Relevant legislation

The EU ETS was established pursuant to Directive 2003/87. On 19 November 2008, the European Parliament and Council adopted Directive 2008/101 (the "Directive"), which amends Directive 2003/87 so as to include aviation activities in the scheme for greenhouse gas emission allowance trading within the EU. Member States are required to implement the Directive. The UK government has chosen to implement the Directive by a two-stage legislative process. First, the Secretary of State for Energy and Climate Change made the Aviation Greenhouse Gas Emissions Trading Scheme Regulations 2009 (the "Regulations") which entered into force on 17 September 2009, and implement certain provisions of the Directive. There is a consultation underway with regard to the second stage.

The procedural route

Under EU law, only the Court of Justice of the European Union (CJEU) has power to declare EU legislation invalid. While the claimants lack standing to bring a direct challenge against the Directive before the CJEU, they may challenge it in proceedings before the UK courts, which must then make a reference to the CJEU where there is a substantial doubt as to the position under UK law. The ATA's case has therefore brought in the Administrative Court in London and is directed against the Regulations. The UK government opposes the claims made but has no objection to referral to the CJEU. Most airlines which are to be regulated by the UK have to date been complying with the Regulations under protest, pending a legal challenge.

The claimants' case

The primary concerns of the claimants are: first, the obligation to surrender allowances in respect of emissions over flights over third countries' airspace and over the high seas as well as over the airspace of EU Member States; and, secondly, the unilateral application of an emissions trading scheme to aviation outside the framework of the International Civil Aviation Organization (ICAO), which is a specialised agency of the United Nations responsible for codifying the principles and techniques of international air navigation and which fosters the planning and development of international air transport to ensure safe and orderly growth.

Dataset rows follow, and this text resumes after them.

-- ==== Sys2Proof/Machine/Flags.lean ====
section
/-! DEFINITION. The result flags, the numeric codes of the status outputs, and the level outputs of one instance
(spec/10_state.md R27, R29, R30, R41, R43). There are no arithmetic flags (R30). -/

namespace Sys2Proof.Machine

/-- The outcome is a Reading (R249): `STAGE`, `RES_VALID`, `RES_OK` and `ERR` of a success, and `RESULT(Ok(Reading))`. -/
def completeOk (rd : Vector Word 8) (s : State) : State :=
  emit (.ok (readingOf rd)) { s with stage := .complete, resValid := true, resOk := true, err := none }

/-- `FR_STATE` codes (R27, D19). -/
def frStateCode : FrState → BitVec 3
  | .searching => 0
  | .matchingHeader => 1
  | .readingBody => 2
  | .done => 3
  | .failed => 4

/-- `STAGE` codes (R29, D19). -/
def stageCode : Stage → BitVec 3
  | .idle => 0
  | .framing => 1
  | .validating => 2
  | .decrypting => 3
  | .extracting => 4
  | .complete => 5

/-- `ERR` codes (R30, R260, D19). -/
def errCode : Option DecodeError → BitVec 3
  | none => 0
  | some e => e.code.setWidth 3

/-- The acceptance test of `RX(b)` and `RX_TIMEOUT` in the state `s` in which it is made: `STAGE` = `Framing` (R42). It is
`rx_ready` while nothing else is offered; with other offers at the edge see `Pins.rxReady` (R43, R272). -/
def rxReady (s : State) : Bool :=
  s.stage == .framing

/-- The acceptance test of the command on the bus in the state `s` in which it is made (R42). Codes 0 (no operation) and 3
(`ABORT`) are always accepted, 1 (`LOAD_KEY`) and 2 (`START`) as R42 says. With `rst` at the edge see `Pins.cmdReady`. -/
def cmdReady (cmd : BitVec 2) (s : State) : Bool :=
  if cmd = 1 then decide (CommandReady s) && !s.keyValid
  else if cmd = 2 then decide (CommandReady s)
  else true

/-- `RD[k]` as the host reads it: only while `RES_VALID` = 1 and `RES_OK` = 1 (R24, R41, R319). -/
def readRd (s : State) (k : Fin 8) : Option Word :=
  if s.resValid ∧ s.resOk then s.rd.map (·[k]) else none

/-- The level outputs of R41 in the signal binding of R43, and `rx_ready` while nothing is offered. -/
structure Outputs where
  resValid : Bool
  resOk : Bool
  resErr : BitVec 3
  /-- `res_rd[255:0]`, `RD[0]` in bits 255..224; nothing where `RD` is not readable. -/
  resRd : Option (BitVec 256)
  keyValid : Bool
  stage : BitVec 3
  frState : BitVec 3
  len : BitVec 7
  rxReady : Bool
  deriving DecidableEq, Repr

/-- Eight words side by side, the first in the most significant place. -/
def packWords (rd : Vector Word 8) : BitVec 256 :=
  BitVec.ofNat 256 (rd.toList.foldl (fun acc w => acc * 2 ^ 32 + w.toNat) 0)

/-- What the host sees of the machine between two events (R41, R43): nothing of `KEY`, `FBUF`, `CRC_CALC`, `IV` or `PT`. -/
def outputs (s : State) : Outputs where
  resValid := s.resValid
  resOk := s.resOk
  resErr := errCode s.err
  resRd := if s.resValid ∧ s.resOk then s.rd.map packWords else none
  keyValid := s.keyValid
  stage := stageCode s.stage
  frState := frStateCode s.frState
  len := s.len
  rxReady := rxReady s

end Sys2Proof.Machine
end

More specifically, the claimants seek to challenge the legality of the ETS on the grounds that it is contrary to certain provisions of the 1944 Chicago Convention, the 1997 Kyoto Protocol and the 2007 EU/US Open Skies Agreement. The Chicago Convention established rules relating to airspace, aircraft registration and safety, and details the rights of the signatories in relation to air travel – almost all countries engaged in international air transport are now signatories to it, though air transport between states is also governed by a large number of bilateral arrangements between particular countries. The EU/US Open Skies Agreement was an important step in liberalising air transport between the US and the EU.

Article 1 of the Chicago Convention – sovereignty

The claimants argue that the ETS is contrary to the customary international law principle that each state has complete and exclusive sovereignty over the airspace above its territory, which is restated by Article 1 of the Chicago Convention, as follows:

"The contracting States recognize that every State has complete and exclusive sovereignty over the airspace above its territory".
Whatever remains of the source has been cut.